CN Rail profits drop nearly 25% on falling demand, B.C. port strike
Canadian National Railway Co. is reporting a nearly one-quarter drop in profits for the three months ended Sept. 30.
Canada’s largest railway says falling consumer demand and fallout from the B.C. port workers’ strike dented its cargo volumes and revenue last quarter, alongside lower fuel surcharges.
The Montreal-based company says net income in its third quarter fell 24 per cent to $1.11 billion from $1.46 billion in the same period a year earlier.
CN says revenues decreased 12 per cent to $3.99 billion from $4.51 billion the year before.
On an adjusted basis, diluted earnings were down 21 per cent at $1.69 per share from $2.13 per share last year, slightly below analyst expectations of $1.72 per share, according to financial data firm Refinitiv.
CN says it continues to expect flat to slightly negative adjusted earnings this year, adding that it forecasts growth of between 10 per cent and 15 per cent between 2024 and 2026.
The Canadian Press
4:40 p.m.
Market close: TSX posts modest loss, U.S. stock markets move higher
Canada’s main stock index moved lower today, as energy and battery metals led the way lower on a mixed day of trading, while U.S. markets rose.

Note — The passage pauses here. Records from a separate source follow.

/-- The Classifier takes an upstream read (R123, R128, R129). -/
def takeRead (r : UpRead) (s : State) : State :=
  let qs := readPortions s r
  let cutter := r.tag == s.window.ticket.tag
  let s1 := if cutter && qs.any (fun q => !q.fromMemory) then tallyAdd .nullServed 1 s else s
  let s2 := if cutter then qs.foldl (fun s q => takeTicket q s) s1 else s1
  if answeredLocally s r qs then { s2 with answers := s2.answers ++ [.read r.tag true (zeros r.len)] }
  else forwardPass (.read r ((qs.filter (fun q => !q.fromMemory)).map (fun q => (q.offset, q.len)))) s2

/-! ## Responses -/

/-- A granted write of a source tag. -/
def PassTxn.isWrite (tag : Nat) : PassTxn → Bool
  | .write w _ => w.tag == tag
  | .read _ _ => false

/-- A granted read of a source tag. -/
def PassTxn.isRead (tag : Nat) : PassTxn → Bool
  | .write _ _ => false
  | .read r _ => r.tag == tag

/-- Takes a granted pass-through transaction off the port. -/
def takeOut (rest : List PassTxn) (s : State) : State := { s with arb := { s.arb with passOut := rest } }

/-- Memory's response to the oldest granted write of a source tag: returned unchanged, and watched for the fills the write
belongs to (R7). A response nobody awaits changes nothing. Of the fills of one split write, the one at the lower address is
resolved first (DESIGN CHOICE, log entry 62). -/
def writeAnswered (tag : Nat) (okay : Bool) (s : State) : State :=
  match takeFirst (PassTxn.isWrite tag) s.arb.passOut with
  | some (.write _ notes, rest) =>
    let s1 := takeOut rest s
    notes.foldl (resolveNote okay) { s1 with answers := s1.answers ++ [.write tag okay] }
  | _ => s

/-- A read's data with its null-answered ranges replaced (R128). -/
def maskNulls (nulls : List (Nat × Nat)) (data : List Byte) : List Byte :=
  data.mapIdx (fun i b => if nulls.any (fun r => decide (r.1 ≤ i) && decide (i < r.1 + r.2)) then 0 else b)

/-- Memory's response to the oldest granted read of a source tag (R128). -/
def readAnswered (tag : Nat) (b : ReadResult) (s : State) : State :=
  match takeFirst (PassTxn.isRead tag) s.arb.passOut with
  | some (.read r nulls, rest) =>
    if b.okay && b.data.length != r.len then s
    else
      let s1 := takeOut rest s
      { s1 with answers := s1.answers ++ [.read tag b.okay (maskNulls nulls b.data)] }
  | _ => s

/-! ## What a command leaves to be done -/

/-- Takes the writes that holds have let go, one by one in order, as far as they can be taken (R11, R12, R184). -/
def drain : Nat → State → State
  | 0, s => s
  | fuel + 1, s =>
    match nextLetGo s [] s.toTake with
    | none => s
    | some (x, rest) => drain fuel (refreshStatus s (takeLetGo x { s with toTake := rest }))

/-- A stream's hold is to be released: its held write meets no busy slot (R9, R11). -/
def releasable (s : State) (n : Nat) : Bool :=
  match (stream s n).hold with
  | some h => (busyHeader s n h.held).isNone
  | none => false

/-- R160's cases are tested for the state the command has left, the writes let go are taken, the Capture Engine goes on, and
holds whose slots are no longer busy are released (R11, R159, R160); of several streams due for release in one act the
lowest goes first (DESIGN CHOICE, log entry 52). The fuel is more than the writes eight hold queues can bring. -/
def settleHolds : Nat → State → State
  | 0, s => s
  | fuel + 1, s =>
    let s1 := advanceCapture (drain 1024 (testSegments s))
    match (List.range 8).find? (releasable s1) with
    | some n => settleHolds fuel (endHold n .forced .arrive s1)
    | none => s1

/-- The end of a command that may change slots, pins or lines: a changed status field prompts a status block write, and what
the command lets go is taken (R11, R184). -/
def finish (before s : State) : State := settleHolds 256 (refreshStatus before s)

end Sys2Proof.Machine
end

The S&P/TSX composite index closed down 60.25 points at 18,986.49.
In New York, the Dow Jones industrial average was up 204.97 points at 33,141.38. The S&P 500 index was up 30.64 points at 4,247.68, while the Nasdaq composite was up 121.55 points at 13,139.88.
The Canadian dollar traded for 72.83 cents U.S. compared with 73.03 cents U.S. on Monday.

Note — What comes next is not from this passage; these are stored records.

-- ==== Sys2Proof/Certificates/Slice0/Obligations.lean ====
section
/-! DEFINITION. The statements for the provers. Each is about every state that meets its hypotheses; where a clause gives the next
state as an equation, what the equation does not name is unchanged. `refreshStatus s t` is `t`, with a status block
write prompted if a field of the status block differs from `s` (`StatusBlockKept` says so); `issueEvent` hands one EVENT
record over (`EventHanded`); `forwardPass` and `issueOwn` put a transaction behind those that wait at the arbiter. -/

open Sys2Proof Sys2Proof.Machine

/-! ## The machine -/

/-- The command at the front of the queue is run on the state with the queue's rest; on an empty queue the part idles
(the model's queue, log entry 1). -/
def Obligations.StepRunsFrontCommand : Prop :=
  (∀ (c : Instr) (rest : List Instr) (s : State),
    step { s with pending := c :: rest } = exec c { s with pending := rest }) ∧
  ∀ s : State, s.pending = [] → step s = .next s

/-- Every command takes a next state in every state, and leaves the strap pins and the queue of commands alone: the manual
describes no condition that stops the part (R173; log entries 1 and 8). -/
def Obligations.EveryCommandCompletes : Prop :=
  ∀ (c : Instr) (s : State), ∃ t, exec c s = .next t ∧ t.straps = s.straps ∧ t.pending = s.pending

/-- PIN_RESET: E, the backlash count, A, the latches, the plan, the tallies and the notices are at their reset values; the
write of the reset image is due, or, with a status block write already granted, is the pending one; held writes are forwarded
untracked behind the pass-through transactions that wait; the pass-through transactions waiting or granted stay, and other own
transactions already granted concern nothing any more (R21, R26, R28, R99, R112, R124, R172, R174, R184, R185, R186). The
model's own: the inputs, and the values of the reset state that the manual does not give (log entries 3, 4, 5, 17 and 18); held
writes are not judged (log entry 12); nobody watches the responses of the pass-through transactions kept (log entry 16); R184's
one write in flight, read together with R186 (log entry 60). -/
def Obligations.PinReset : Prop :=
  ∀ s : State,
    let granted := ∃ x ∈ s.arb.ownOut, x.live = true ∧ x.purpose = .status
    ∃ t, exec .pinReset s = .next t ∧
    t = { State.reset with
          writer := t.writer
          straps := s.straps, answers := s.answers, pending := s.pending, arb := t.arb
          enc := { e := 0, backlash := 0, phase1 := s.enc.phase1, phase2 := s.enc.phase2, invalidReported := false } } ∧
    t.asm.a = 0 ∧ t.asm.record = none ∧ t.sched.plan = none ∧ t.sched.active = false ∧ t.sched.nextPlate = 1 ∧
    t.sched.nextSeq = 1 ∧ t.blobs.nextFlaw = 1 ∧ t.tally.shiftId = 0 ∧ t.tally.shiftStart = 0 ∧ t.orders.head = 0 ∧
    (∀ n, (stream t n).state = .off ∧ (stream t n).dir = [] ∧ (stream t n).hold = none) ∧
    (∀ k, partValid t.window k = false) ∧ enabled t = false ∧ irq t = false ∧
    (∀ k, tallyOf t.tally k = 0) ∧
    t.writer = { State.reset.writer with statusPending := t.writer.statusPending } ∧ t.writer.statusOut = true ∧
    (¬ granted → t.writer.statusPending = false ∧ t.arb.ownWaiting =
      [{ purpose := .status, live := true, addr := anchorBase s + 0x800, body := .write (statusImage (statusFields t)) }]) ∧
    (granted → t.writer.statusPending = true ∧ t.arb.ownWaiting = []) ∧ t.arb.count = 0 ∧
    t.arb.ownOut.filter (·.live) = s.arb.ownOut.filter (fun x => x.live && x.purpose == .status) ∧
    t.arb.ownOut.length = s.arb.ownOut.length ∧
    t.arb.passWaiting = s.arb.passWaiting.map PassTxn.unwatched ++ heldWrites s ∧
    t.arb.passOut = s.arb.passOut.map PassTxn.unwatched

/-! ## Encoder Counter -/

/-- FORWARD_COUNT: one off the backlash count, or one onto E below its top; nothing else but what the decision at S, the
misses, the records and the status block bring about. With the scheduler inactive and no miss point reached, or E
unchanged, nothing else at all. An increase of E that reaches the miss point of a SEALED or TAKEN plate makes it MISSED in
the same act (R24, R26, R101, R135). The decision is taken before the misses, and what else falls due with E (holds, line
timeouts, lapses, assembly timeouts, cut points) comes as commands of its own: the model's reading (log entry 14;
95_what_each_step_holds). -/
def Obligations.ForwardCount : Prop :=
  ∀ s : State, s.enc.e ≤ Config.encoderTop → ∃ t, exec .forwardCount s = .next t ∧
    t.enc = { e := if s.enc.backlash = 0 then min (s.enc.e + 1) (2 ^ 48 - 1) else s.enc.e
              backlash := s.enc.backlash - 1
              phase1 := (phaseForward s.enc.phase1 s.enc.phase2).1
              phase2 := (phaseForward s.enc.phase1 s.enc.phase2).2
              invalidReported := false } ∧
    t = { s with enc := t.enc, streams := t.streams, blobs := t.blobs, sched := t.sched, tickets := t.tickets
                 cap := t.cap, tally := t.tally, writer := t.writer, arb := t.arb } ∧
    ((s.sched.active = false ∧ ∀ p ∈ s.sched.queue, missDue t p = false) ∨ t.enc.e = s.enc.e →
      t = refreshStatus s { s with enc := t.enc }) ∧
    ∀ p, s.sched.queue = [p] → p.state = .sealed ∨ p.state = .taken → s.enc.backlash = 0 → s.enc.e < Config.encoderTop →
      p.cut + p.distance + p.missWindow ≤ s.enc.e + 1 →
      evaluate { s with enc := t.enc } = { s with enc := t.enc } →
      t = refreshStatus s (plateChanged (issueEvent .cutMissed [p.num, p.seq, p.cut, if p.state = .sealed then 5 else 6]
        (modPlate p.num (fun q => { q with state := .missed }) { s with enc := t.enc })))

/-- REVERSE_COUNT: one onto the backlash count, up to 64, with ENCODER_BACKLASH at the step from 63 to 64 while the part is
enabled. INVALID_TRANSITION: no count; ENCODER_INVALID while the part is enabled and none was issued since the last
forward count (R23, R25, R26). -/
def Obligations.ReverseCountAndInvalidTransition : Prop :=
  ∀ s : State, s.enc.backlash ≤ Config.backlashTop →
    exec .reverseCount s = .next (refreshStatus s
      (let s1 := { s with enc := { s.enc with
          backlash := min (s.enc.backlash + 1) 64
          phase1 := (phaseReverse s.enc.phase1 s.enc.phase2).1
          phase2 := (phaseReverse s.enc.phase1 s.enc.phase2).2 } }
       if enabled s = true ∧ s.enc.backlash = 63 then issueEvent .encoderBacklash [] s1 else s1)) ∧
    exec .invalidTransition s = .next (refreshStatus s
      (let s1 := { s with enc := { s.enc with
          phase1 := !s.enc.phase1, phase2 := !s.enc.phase2
          invalidReported := s.enc.invalidReported || enabled s } }
       if enabled s = true ∧ s.enc.invalidReported = false then issueEvent .encoderInvalid [] s1 else s1))

/-- No command but pin reset lowers E, and none but FORWARD_COUNT raises it, by one and with no backlash to pay off (R24,
R25, R26). -/
def Obligations.OnlyForwardCountMovesE : Prop :=
  ∀ (c : Instr) (s t : State), exec c s = .next t →
    c = .pinReset ∨ t.enc.e = s.enc.e ∨ (c = .forwardCount ∧ s.enc.backlash = 0 ∧ t.enc.e = s.enc.e + 1)

/-! ## Ring Tracker -/

/-- HEADER_WRITE to a slot that is not busy, no fill being in progress: a good header with an accepted stamp begins a fill;
a bad header, or a rejected stamp, makes the slot LOST with no stamp and is reported; that no missing line is tallied for
it is the model's reading (log entry 45). The write goes on to memory (R2, R4, R5, R6, R9). A header write that ends a fill
in progress, and a write over two slots: `BusyHeaderWrite` and `ContinuationWrite`. -/
def Obligations.HeaderWriteTaken : Prop :=
  ∀ (s : State) (w : UpWrite) (n k : Nat),
    Quiet s → HeaderWriteFor s w n k → (dirEntry s n k).busy = false → (stream s n).fill = none →
    (∀ stamp count, GoodHeader (streamWindow s n).slotSize w.data stamp count → StampFits s n stamp →
      exec (.headerWrite w) s = .next (forwardPass (.write w [headerNote n k count w.data.length])
        (fillBegun n k stamp count w.data.length s))) ∧
    (∀ stamp count, GoodHeader (streamWindow s n).slotSize w.data stamp count → ¬ StampFits s n stamp →
      exec (.headerWrite w) s = .next (refreshStatus s (forwardPass (.write w [])
        (issueEvent .stampBad [n, k, stamp] (rejectSlot n k s))))) ∧
    ((∀ stamp count, ¬ GoodHeader (streamWindow s n).slotSize w.data stamp count) →
      exec (.headerWrite w) s = .next (refreshStatus s (forwardPass (.write w [])
        (issueEvent .headerBad [n, k] (rejectSlot n k s)))))

/-- HEADER_WRITE to a busy slot. Under HOLD the write is held: the timer starts at E, one held write is tallied, nothing is
forwarded or answered. Under SKIP the slot is given up and the header is taken: a READY line, and a filled one whose
completion is outstanding, with OVERRUN; a DONE slot pinned by a capture without. While a stream holds a write, a write with
its tag, whatever its address, joins the queue of sixteen places; with all of them taken it is not accepted and nothing
changes (the last is the model's form of a bus that stalls, log entry 10). A header write to a slot that is not busy, while a
fill is in progress, ends that fill first: its slot is LOST and SEQ_BREAK is issued (R4, R9, R10, R13, R14, R158). -/
def Obligations.BusyHeaderWrite : Prop :=
  (∀ (s : State) (w : UpWrite) (n k : Nat),
    Quiet s → HeaderWriteFor s w n k → (dirEntry s n k).busy = true → (streamWindow s n).policy = .hold →
    exec (.headerWrite w) s = .next (tallyAdd (.held n) 1
      (modStream n (fun r => { r with hold := some { start := s.enc.e, held := w, queue := [] } }) s))) ∧
  (∀ (s : State) (w : UpWrite) (n k stamp count : Nat),
    Quiet s → HeaderWriteFor s w n k →
    (dirEntry s n k).state = .ready ∨ ((dirEntry s n k).state = .filling ∧ (dirEntry s n k).awaiting = true) →
    (stream s n).fill = none → (streamWindow s n).policy = .skip →
    GoodHeader (streamWindow s n).slotSize w.data stamp count → StampFits s n stamp →
    exec (.headerWrite w) s = .next (refreshStatus s (forwardPass (.write w [headerNote n k count w.data.length])
      (fillBegun n k stamp count w.data.length (lineGivenUp n k s))))) ∧
  (∀ (s : State) (w : UpWrite) (n k stamp count : Nat),
    (∀ m, (stream s m).hold = none) → s.toTake = [] → HeaderWriteFor s w n k →
    (dirEntry s n k).state = .done → (dirEntry s n k).pin = true →
    (stream s n).fill = none → (streamWindow s n).policy = .skip →
    GoodHeader (streamWindow s n).slotSize w.data stamp count → StampFits s n stamp →
    exec (.headerWrite w) s = .next (finish s (forwardPass (.write w [headerNote n k count w.data.length])
      (pinAccepted n k stamp (fillBegun n k stamp count w.data.length s))))) ∧
  (∀ (s : State) (w : UpWrite) (n k stamp count : Nat) (f : Fill),
    Quiet s → HeaderWriteFor s w n k → (dirEntry s n k).busy = false → (stream s n).fill = some f →
    GoodHeader (streamWindow s n).slotSize w.data stamp count → StampFits s n stamp →
    exec (.headerWrite w) s = .next (refreshStatus s (forwardPass (.write w [headerNote n k count w.data.length])
      (fillBegun n k stamp count w.data.length (issueEvent .seqBreak [n, f.slot, stampOf s n f.slot]
        (loseSlot n f.slot (modStream n (fun r => { r with fill := none }) s))))))) ∧
  ∀ (s : State) (w : UpWrite) (n : Nat) (h : Hold),
    s.cap.copy = none → s.toTake = [] → (∀ m, releasable s m = false) →
    holderOf s w.tag = some n → (stream s n).hold = some h →
    exec (.passThrough (.write w)) s = .next
      (if h.queue.length + 1 < 16 then
        modStream n (fun r => { r with hold := some { h with queue := h.queue ++ [w] } }) s
      else s)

The December crude contract was down US$1.75 at US$83.74 per barrel and the December natural gas contract was up five cents at US$3.32 per mmBTU.
The December gold contract was down US$1.70 at US$1,986.10 an ounce and the December copper contract was up four cents at US$3.62 a pound.
The Canadian Press
3:46 p.m.
Trans Mountain pipeline expansion may need external funds for completion
The Canadian government-owned company expanding the country’s only oil pipeline to the Pacific Ocean may be unable to fund the rest of the project, the government’s auditor general said, just months before the project is scheduled to start operation.
Trans Mountain Corp. would need to obtain external financing since the federal government said in February 2022 that no more public money would be spent on the project, the auditor said. The expansion would nearly triple the capacity of the system by twinning the 1950s-era line that runs from Alberta to the Vancouver area.
“If the corporation cannot finance the full remaining construction of the pipeline expansion, it will be unable to put the expanded pipeline into service to generate revenue,” the Office of the Auditor General of Canada said in a commentary. “The Trans Mountain Corporation’s year-end financial statements disclosed a significant uncertainty about the Crown corporation’s ability to continue operating.”
Prime Minister Justin Trudeau’s government bought Trans Mountain in 2018 from Kinder Morgan Inc., which had threatened to scrap the expansion project amid fierce opposition in British Columbia. The project is years behind schedule as construction delays, worker fatalities, floods and the pandemic caused its price tag has more than quadruple to $30.9 billion. The expanded pipeline is scheduled to start operation at the end of the first quarter of 2024.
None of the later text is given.